Dr Tax said the prevailing sanctions also restricted Zimbabwe’s ability to access multilateral financing while also limiting business dealings with US companies.

She said the cancellation of business ties with US-based and US linked firms and companies had negatively impacted the manufacturing sector, as the sourcing of industrial technologies and supplies was disrupted, including loss of supply and market contracts.

“Since 2001, International Financing Institutions such as the World Bank, International Monetary Fund and the African Development Bank are barred from extending financial support to Zimbabwe and have instituted a number of suspensions on balance of payments and technical assistance support, including declaring Zimbabwe as ineligible to access fund resources. Despite the accumulation of arrears on the part of Zimbabwe, the IFIs have deliberately avoided to enroll Zimbabwe on special recovery programmes (like other countries in similar circumstances). The suspension of multilateral financing support is more linked to sanctions than failure by Zimbabwe to honour loan servicing obligations,” she said.

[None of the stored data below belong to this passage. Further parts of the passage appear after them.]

-- ==== Sys2Proof/Machine/FrameAssembler.lean ====
section
/-! DEFINITION. The Frame Assembler (40_frame_assembler.md): the six receive symbols, FA_ADDBYTE, FA_RESET, the internal
procedures Append and Finish, and the pseudo-operation `decode` (42_wire_encoder.md R168). -/

namespace Sys2Proof.Machine

/-! ### Internal procedures -/

/-- Append(F, v) (R129): the byte stored at the end of the buffer, unless the buffer is full (R130). -/
def Frame.append (F : Frame) (v : Byte) : Except Stop (Frame × Bool) :=
  if F.len = Config.maxFrame then .ok (F.abort .eTooBig)
  else
    match F.memWrite F.len v with
    | .error e => .error e
    | .ok G => .ok ({ G with len := F.len + 1 }, false)

/-- The buffer trimmed to its first `n` bytes, the payload (R61, R131). -/
def Frame.trimTo (F : Frame) (n : Nat) : Frame := { F with data := F.data.trim n, len := n }

/-- Finish(F) (R131): the received checksum is recorded, then compared with the checksum of the payload. -/
def Frame.finish (F : Frame) : Except Stop (Frame × Bool) :=
  match F.memRead (F.len - 2) 2, F.memRead 0 (F.len - 2) with
  | .ok [hi, lo], .ok p =>
    let G := { F with crc := crcOfBytes hi lo }
    if crc16 p = crcOfBytes hi lo then .ok ((G.trimTo (F.len - 2)).successFlags, true)
    else .ok (G.abort .eCrc)
  | .error e, _ => .error e
  | .ok _, .error e => .error e
  | .ok _, .ok _ => .error (.fault .readUnwritten)

/-! ### The arms of `addByte` -/

/-- Arm RX.END.ESC (R122). -/
def Frame.armEndEsc (F : Frame) : Except Stop (Frame × Bool) := .ok (F.abort .eFraming)

/-- Arm RX.END.FIN (R123). -/
def Frame.armEndFin (F : Frame) : Except Stop (Frame × Bool) := F.finish

/-- Arm RX.END.SKIP (R124): nothing is written. -/
def Frame.armEndSkip (F : Frame) : Except Stop (Frame × Bool) := .ok (F, false)

/-- Arm RX.ESC (R125). -/
def Frame.armEsc (F : Frame) : Except Stop (Frame × Bool) := .ok ({ F with state := .escaping }, false)

/-- Arm RX.DATA.ESC (R127, R128): the mode returns to Reading before the length test. -/
def Frame.armDataEsc (F : Frame) (b : Byte) : Except Stop (Frame × Bool) :=
  { F with state := .reading }.append (maskByte b)

/-- Arm RX.DATA (R126). -/
def Frame.armData (F : Frame) (b : Byte) : Except Stop (Frame × Bool) := F.append b

/-- The arm of a receive symbol. -/
def Frame.arm (F : Frame) (sym : RxSym) (b : Byte) : Except Stop (Frame × Bool) :=
  match sym with
  | .endEsc => F.armEndEsc
  | .endFin => F.armEndFin
  | .endSkip => F.armEndSkip
  | .esc => F.armEsc
  | .dataEsc => F.armDataEsc b
  | .data => F.armData b

/-- `addByte(F, b)` (R120, R138): refused on a finished Frame (R121), else the arm R94 selects. -/
def Frame.addByte (F : Frame) (b : Byte) : Except Stop (Frame × Bool) :=
  if F.finished then .error (.refused .frameFinished)
  else F.arm (classifyRx F.state F.len b) b

/-- `reset()` (R133): every field of the Frame written. -/
def Frame.reset (F : Frame) : Frame := { F.clearFlags with state := .reading, data := [], len := 0, crc := 0 }

/-! ### The meanings -/

/-- A standalone Frame after one byte, and the byte's result to the caller. -/
def State.putFrame (s : State) (f : Nat) (F : Frame) (t : Bool) : State := (s.setFrame f F).returns (.terminal t)

/-- One byte fed to the standalone Frame `f`. -/
def feedFrame (f : Nat) (b : Byte) (s : State) : StepOutcome :=
  match (s.frameAt f).addByte b with
  | .error e => e.outcome
  | .ok (F, t) => .next (s.putFrame f F t)

/-- A receive symbol as an instruction: the byte fed to the Frame, where the symbol's row is the one R94 selects for it
(log entry 6). A finished Frame is refused by `addByte` whatever its row (R121). -/
def runSymbol (sym : RxSym) (f : Nat) (b : Byte) (s : State) : StepOutcome :=
  if (s.frameAt f).finished = true ∨ classifyRx (s.frameAt f).state (s.frameAt f).len b = sym then feedFrame f b s
  else .refused .symbolNotSelected

/-- RX.END.ESC (R122). -/
def execRxEndEsc (f : Nat) (s : State) : StepOutcome := runSymbol .endEsc f Config.endByte s

/-- RX.END.FIN (R123). -/
def execRxEndFin (f : Nat) (s : State) : StepOutcome := runSymbol .endFin f Config.endByte s

/-- RX.END.SKIP (R124). -/
def execRxEndSkip (f : Nat) (s : State) : StepOutcome := runSymbol .endSkip f Config.endByte s

/-- RX.ESC (R125). -/
def execRxEsc (f : Nat) (s : State) : StepOutcome := runSymbol .esc f Config.escByte s

/-- RX.DATA.ESC (R127, R128). -/
def execRxDataEsc (f : Nat) (b : Byte) (s : State) : StepOutcome := runSymbol .dataEsc f b s

/-- RX.DATA (R126). -/
def execRxData (f : Nat) (b : Byte) (s : State) : StepOutcome := runSymbol .data f b s

/-- FA_ADDBYTE (R120). -/
def execFaAddbyte (f : Nat) (b : Byte) (s : State) : StepOutcome := feedFrame f b s

/-- FA_RESET (R133): in any state of the Frame, finished or not; it gives no result. -/
def execFaReset (f : Nat) (s : State) : StepOutcome := .next (s.setFrame f (s.frameAt f).reset)

/-! ### The pseudo-operation `decode` (R102, R168) -/

/-- What `decode` answers (R168). -/
inductive DecodeResult where
  | ok (p : List Byte)
  | err (c : Status)
  | pending
  deriving DecidableEq, Repr

/-- The bytes of `s` fed in order to a Frame, up to the first that terminates it: the Frame, whether one did, and the bytes
after it. -/
def Frame.feed (F : Frame) : List Byte → Except Stop (Frame × Bool × List Byte)
  | [] => .ok (F, false, [])
  | b :: s =>
    match F.addByte b with
    | .error e => .error e
    | .ok (G, true) => .ok (G, true, s)
    | .ok (G, false) => Frame.feed G s

/-- `decode(s)` (R168): a fresh Frame fed with `s`. -/
def wireDecode (s : List Byte) : Except Stop DecodeResult :=
  match Frame.fresh.feed s with
  | .error e => .error e
  | .ok (_, false, _) => .ok .pending
  | .ok (F, true, _) =>
    if F.error then .ok (.err F.errCode)
    else
      match F.memRead 0 F.len with
      | .error e => .error e
      | .ok p => .ok (.ok p)

end Sys2Proof.Machine
end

In the aviation industry, she said, most European Airlines exited the Zimbabwean market as a direct result of sanctions, affecting not only the aviation industry, but also the tourism sector which is further constrained by the bad publicity and negative travel advice given to tourists as part of the calculated sanctions against Zimbabwe.

“It is evident that the strategic sectors of the Zimbabwean economy are constrained by the imposition of the sanctions (targeted or not targeted) as they are a barrier to innovation, growth, profitability and investment. Sustained sanctions will imply continued lack of access to multilateral financing and therefore no prospects for economic resuscitation. Instead, the economy will continue to grapple with public debt, inflation, unemployment, low FDI stock and limited supply of goods and services, with negative and devastating impacts on the lives of ordinary Zimbabweans.”

Dr Tax said the removal of all forms of sanctions against Zimbabwe would pave way for its socio-economic transformation and economic development as they have had serious ramifications on economic growth and therefore on the livelihoods and social well-being of ordinary Zimbabweans.

She said the removal of the illegal embargo would benefit the SADC region as well while enhancing cooperation of SADC with the European Union (EU) and the United States of America (USA).

“The implosion of the Zimbabwean economy has added a burden to the social services of neighbouring countries due to mass emigration. The lack of financial support for infrastructure development has led to the dilapidation of critical rail and road networks in Zimbabwe, which were traditionally utilised by neighbouring countries as transit networks in support of regional trade.

“Regional economic integration targets such as SADC macroeconomic convergence have been retarded as Zimbabwe has failed to meet some of its targets owing to the adverse effects of the sanctions. Sanctions have reduced Zimbabwe’s capacity to take part in regional programmes that are supported by International Cooperating Partners, thus impacting negatively on SADC development and integration agenda,” she said.